The first support chain 212, the second support chain 213 and the transmission branched chain 214 are respectively a connecting rod formed by connecting two rod pieces through Hooke's hinges, the front ends of the first support chain 212, the second support chain 213 and the transmission branched chain 214 are connected with the machine body through revolute pairs, the tail ends of the first support chain 212 and the second support chain 213 are connected with the platform 223 through ball pairs, and the tail end of the transmission branched chain 214 is connected with the telescopic motion frame 229.

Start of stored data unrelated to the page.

-- ==== Sys2Proof/Machine/Scenes.lean ====
section
/-!
DEFINITION. The core and scene commands (R184; R77 to R81, R101 to R107).
-/

namespace Sys2Proof.Machine

/-! ## CORE_SHAPE, CORE_READ -/

/-- R77: the CUED, ACTIVE or OUTGOING scene references core `c`. -/
def State.coreInUse (c : Fin 4) (s : State) : Bool :=
  s.scenes.any fun sc => sc.state.locked && sc.references c

/-- R79: READY scenes that reference core `c` become EDITING. -/
def demoteScenes (c : Fin 4) (scenes : Bank 16 Scene) : Bank 16 Scene :=
  scenes.map fun sc =>
    if sc.state = .ready ∧ sc.references c = true then { sc with state := .editing } else sc

/-- R79: a running check of a scene that references core `c` is aborted. -/
def State.abortCheckUsing (c : Fin 4) (s : State) : State :=
  match s.check with
  | none => s
  | some r => if (s.scenes.get r.scene).references c then s.abortCheck else s

/-- R78, R79: core `c` takes a new shape. -/
def State.shapeCore (c : Fin 4) (lengths : Bank 8 Nat) (s : State) : State :=
  let a := s.abortCheckUsing c
  { a with
    cores := a.cores.modify c (RevCore.reshape lengths)
    scenes := demoteScenes c a.scenes }

/-- R77: a CORE_SHAPE is judged in its order and applied. -/
def judgeCoreShape (p : List Byte) (s : State) : Verdict :=
  match index? 4 (at8 p 0) with
  | none => .refused .badIndex
  | some c =>
    let lengths := clampLengths fun l => at16 p (1 + 2 * l.val)
    if s.coreInUse c then .refused .coreInUse
    else if 16384 < lengths.items.sum then .refused .badShape
    else applied (s.shapeCore c lengths)

/-- CORE_SHAPE (R77, R78, R79). -/
def execCoreShape (t : Taking) (s : State) : Answer :=
  .next (s.laneCommand 28 false (judged false 17 judgeCoreShape) t)

/-- R75, R174: the data of CORE_READ's reply for core `i`. -/
def coreData (i : Fin 4) (c : RevCore) : List Byte :=
  [octet i.val, octet (coreStateCode c.state)] ++ c.lengths.items.flatMap octets2 ++
    octets2 c.lengths.items.sum ++ [octet c.clearCount, octet c.inUse.damping] ++
    c.inUse.absorption.items.flatMap octets3

/-- R75, R184: a CORE_READ is judged and answered. -/
def judgeCoreRead (p : List Byte) (s : State) : Verdict :=
  match index? 4 (at8 p 0) with
  | some c => answered s (coreData c (s.cores.get c))
  | none => .refused .badIndex

/-- CORE_READ (R75, R184). -/
def execCoreRead (t : Taking) (s : State) : Answer :=
  .next (s.laneCommand 29 true (judged false 1 judgeCoreRead) t)

/-! ## SCENE_HEAD, TAP_WRITE, SCENE_CLEAR -/

/-- R101, R103, R104: a scene command is judged for its scene's number and lock. -/
def onUnlocked (x : Nat) (s : State) (act : Fin 16 → Verdict) : Verdict :=
  match index? 16 x with
  | none => .refused .badIndex
  | some i => if (s.scenes.get i).state.locked then .refused .sceneLocked else act i

/-- R97, R103: the header a SCENE_HEAD carries, clamped. -/
def headerOf (p : List Byte) : Header where
  fadeCode := clampFade (at8 p 1)
  wander := clampWander (at16 p 2)
  decay := Bank.ofFn fun c => clampDecay (at16 p (4 + 2 * c.val))
  damping := Bank.ofFn fun c => clampDamping (at8 p (12 + c.val))

/-- R103, R105: scene `i` takes a header. -/
def State.setHeader (i : Fin 16) (h : Header) (s : State) : State :=
  let a := s.abortCheckOf i
  { a with scenes := a.scenes.modify i fun sc => { sc with header := h, state := .editing } }

/-- SCENE_HEAD (R103). -/
def execSceneHead (t : Taking) (s : State) : Answer :=
  .next (s.laneCommand 32 false
    (judged false 16 fun p s => onUnlocked (at8 p 0) s fun i => applied (s.setHeader i (headerOf p))) t)

/-- R102, R105: scene `i` takes tap records from index `first`. -/
def State.putTaps (i : Fin 16) (first : Nat) (records : List Tap) (s : State) : State :=
  let a := s.abortCheckOf i
  { a with
    scenes := a.scenes.modify i fun sc =>
      { sc with taps := writeTaps sc.taps first records, state := .editing } }

/-- R102: the reply of a TAP_WRITE that has dropped records. -/
def dropReplyData (i : Fin 16) (first count : Nat) : Option (Status × List Byte) :=
  if tapsWritten first count < count then
    some (.done, octet i.val :: octets2 first ++ [octet (tapsWritten first count)])
  else none

/-- R101 steps 2 to 6: a TAP_WRITE is judged in its order and applied. -/
def judgeTapWrite (p : List Byte) (s : State) : Verdict :=
  let count := at8 p 3
  let first := at16 p 1
  if p.length < 4 ∨ 54 < count ∨ p.length ≠ 4 + 8 * count then .refused .badLength
  else onUnlocked (at8 p 0) s fun i =>
    if (s.scenes.get i).tapCount < first then .refused .gap
    else .taken (s.putTaps i first (tapRecords p count)) (dropReplyData i first count)

/-- TAP_WRITE (R101, R102). -/
def execTapWrite (t : Taking) (s : State) : Answer :=
  .next (s.laneCommand 33 false
    (fun e s => if s.hold.condition = .quiet then .refused .quiet else judgeTapWrite e.params s) t)

/-- R104: scene `i` emptied. -/
def State.clearScene (i : Fin 16) (s : State) : State :=
  let a := s.abortCheckOf i
  { a with scenes := a.scenes.set i Scene.reset }

/-- SCENE_CLEAR (R104). -/
def execSceneClear (t : Taking) (s : State) : Answer :=
  .next (s.laneCommand 35 false
    (judged false 1 fun p s => onUnlocked (at8 p 0) s fun i => applied (s.clearScene i)) t)

/-! ## SCENE_CHECK -/

/-- R107: a SCENE_CHECK of scene `i` is taken: an empty tap list passes at once; else the check starts, with the
entry reserved for a unicast command. -/
def startCheck (e : Entry) (i : Fin 16) (s : State) : Verdict :=
  if (s.scenes.get i).tapCount = 0 then
    .taken
      { s with scenes := s.scenes.modify i fun sc => { sc with state := .ready, result := .passed } }
      (some (.checkPassed, octet i.val :: octets2 0))
  else
    applied
      { s with
        check := some ⟨i, 0, if e.broadcast then none else some e.ticket⟩
        scenes := s.scenes.modify i fun sc => { sc with state := .checking } }

/-- R107 steps 3 to 6: a SCENE_CHECK is judged. -/
def judgeSceneCheck (e : Entry) (p : List Byte) (s : State) : Verdict :=
  onUnlocked (at8 p 0) s fun i =>
    if (s.scenes.get i).state = .empty then .refused .notReady
    else if s.check.isSome then .refused .busy
    else startCheck e i s

/-- SCENE_CHECK (R107). -/
def execSceneCheck (t : Taking) (s : State) : Answer :=
  .next (s.laneCommand 36 false (fun e s => judged false 1 (judgeSceneCheck e) e s) t)

/-! ## SCENE_READ, TAP_READ -/

/-- R106, R174: the next index of the running check of scene `i`, 0 when it is not being checked. -/
def State.checkNext (i : Fin 16) (s : State) : Nat :=
  match s.check with
  | some c => if c.scene = i then c.next else 0
  | none => 0

/-- R174: failing tap index and reason of a last check result; 0 unless FAILED. -/
def failureOctets : CheckResult → List Byte
  | .failed i r => octets2 i ++ [octet (reasonCode r)]
  | .none => octets2 0 ++ [0]
  | .passed => octets2 0 ++ [0]

/-- R106, R174: the data of SCENE_READ's reply for scene `i`. -/
def State.sceneData (i : Fin 16) (s : State) : List Byte :=
  let sc := s.scenes.get i
  [octet i.val, octet (sceneStateCode sc.state)] ++ octets2 sc.tapCount ++
    [octet sc.header.fadeCode] ++ octets2 sc.header.wander ++ sc.header.decay.items.flatMap octets2 ++
    sc.header.damping.items.map octet ++ [octet (resultCode sc.result)] ++ failureOctets sc.result ++
    octets2 (s.checkNext i) ++ [flagOctet (s.cue.target == some i)]

/-- R106: a SCENE_READ is judged and answered. -/
def judgeSceneRead (p : List Byte) (s : State) : Verdict :=
  match index? 16 (at8 p 0) with
  | some i => answered s (s.sceneData i)
  | none => .refused .badIndex

/-- SCENE_READ (R106). -/
def execSceneRead (t : Taking) (s : State) : Answer :=
  .next (s.laneCommand 37 true (judged false 1 judgeSceneRead) t)

/-- R106: the records a TAP_READ returns; the count is clamped to 0..54. -/
def tapsRead (taps : List Tap) (first count : Nat) : List Tap := (taps.drop first).take (min 54 count)

/-- R106, R174: the data of TAP_READ's reply. -/
def tapReadData (i : Fin 16) (first : Nat) (records : List Tap) : List Byte :=
  octet i.val :: octets2 first ++ [octet records.length] ++ records.flatMap tapOctets

/-- R106: a TAP_READ is judged and answered. -/
def judgeTapRead (p : List Byte) (s : State) : Verdict :=
  match index? 16 (at8 p 0) with
  | some i =>
    answered s (tapReadData i (at16 p 1) (tapsRead (s.scenes.get i).taps (at16 p 1) (at8 p 3)))
  | none => .refused .badIndex

/-- TAP_READ (R106). -/
def execTapRead (t : Taking) (s : State) : Answer :=
  .next (s.laneCommand 34 true (judged false 4 judgeTapRead) t)

end Sys2Proof.Machine
end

The three groups of support chains 211-213 are internally provided with buffer structures.
The machine body 100 is provided with a servo motor and is connected with the parallel mechanism 210 through a driving pair to drive the mechanical leg 200 to move.
The device completes the movement with six degrees of freedom in the following modes:
and (3) a landing stage: the first support chain 212 and the second support chain 213 are in the dead point position, the driving pair is perpendicular to the axis of the corresponding support chain, and in this position, the impact force does not generate torque to the driving pair to protect the driver; the kinematic pair 215 is not stressed and is in an empty state, and the impact force does not affect the kinematic pair 215 and the transmission branched chain 214, so the protection effect is also achieved.
After landing, the locking devices at the two ends of the middle connecting rod 216 are unlocked, the middle connecting rod 216 falls off, the motor plays a role, and the three groups of supporting chains 211-213, the transmission branched chain 214 and the kinematic pair 215 are all stressed to support the machine body, so that walking displacement is realized.
A landing buffering stage: the impact force is perpendicular to the axis of the driving pair so as to effectively avoid the impact force from generating torque, thereby protecting the motor.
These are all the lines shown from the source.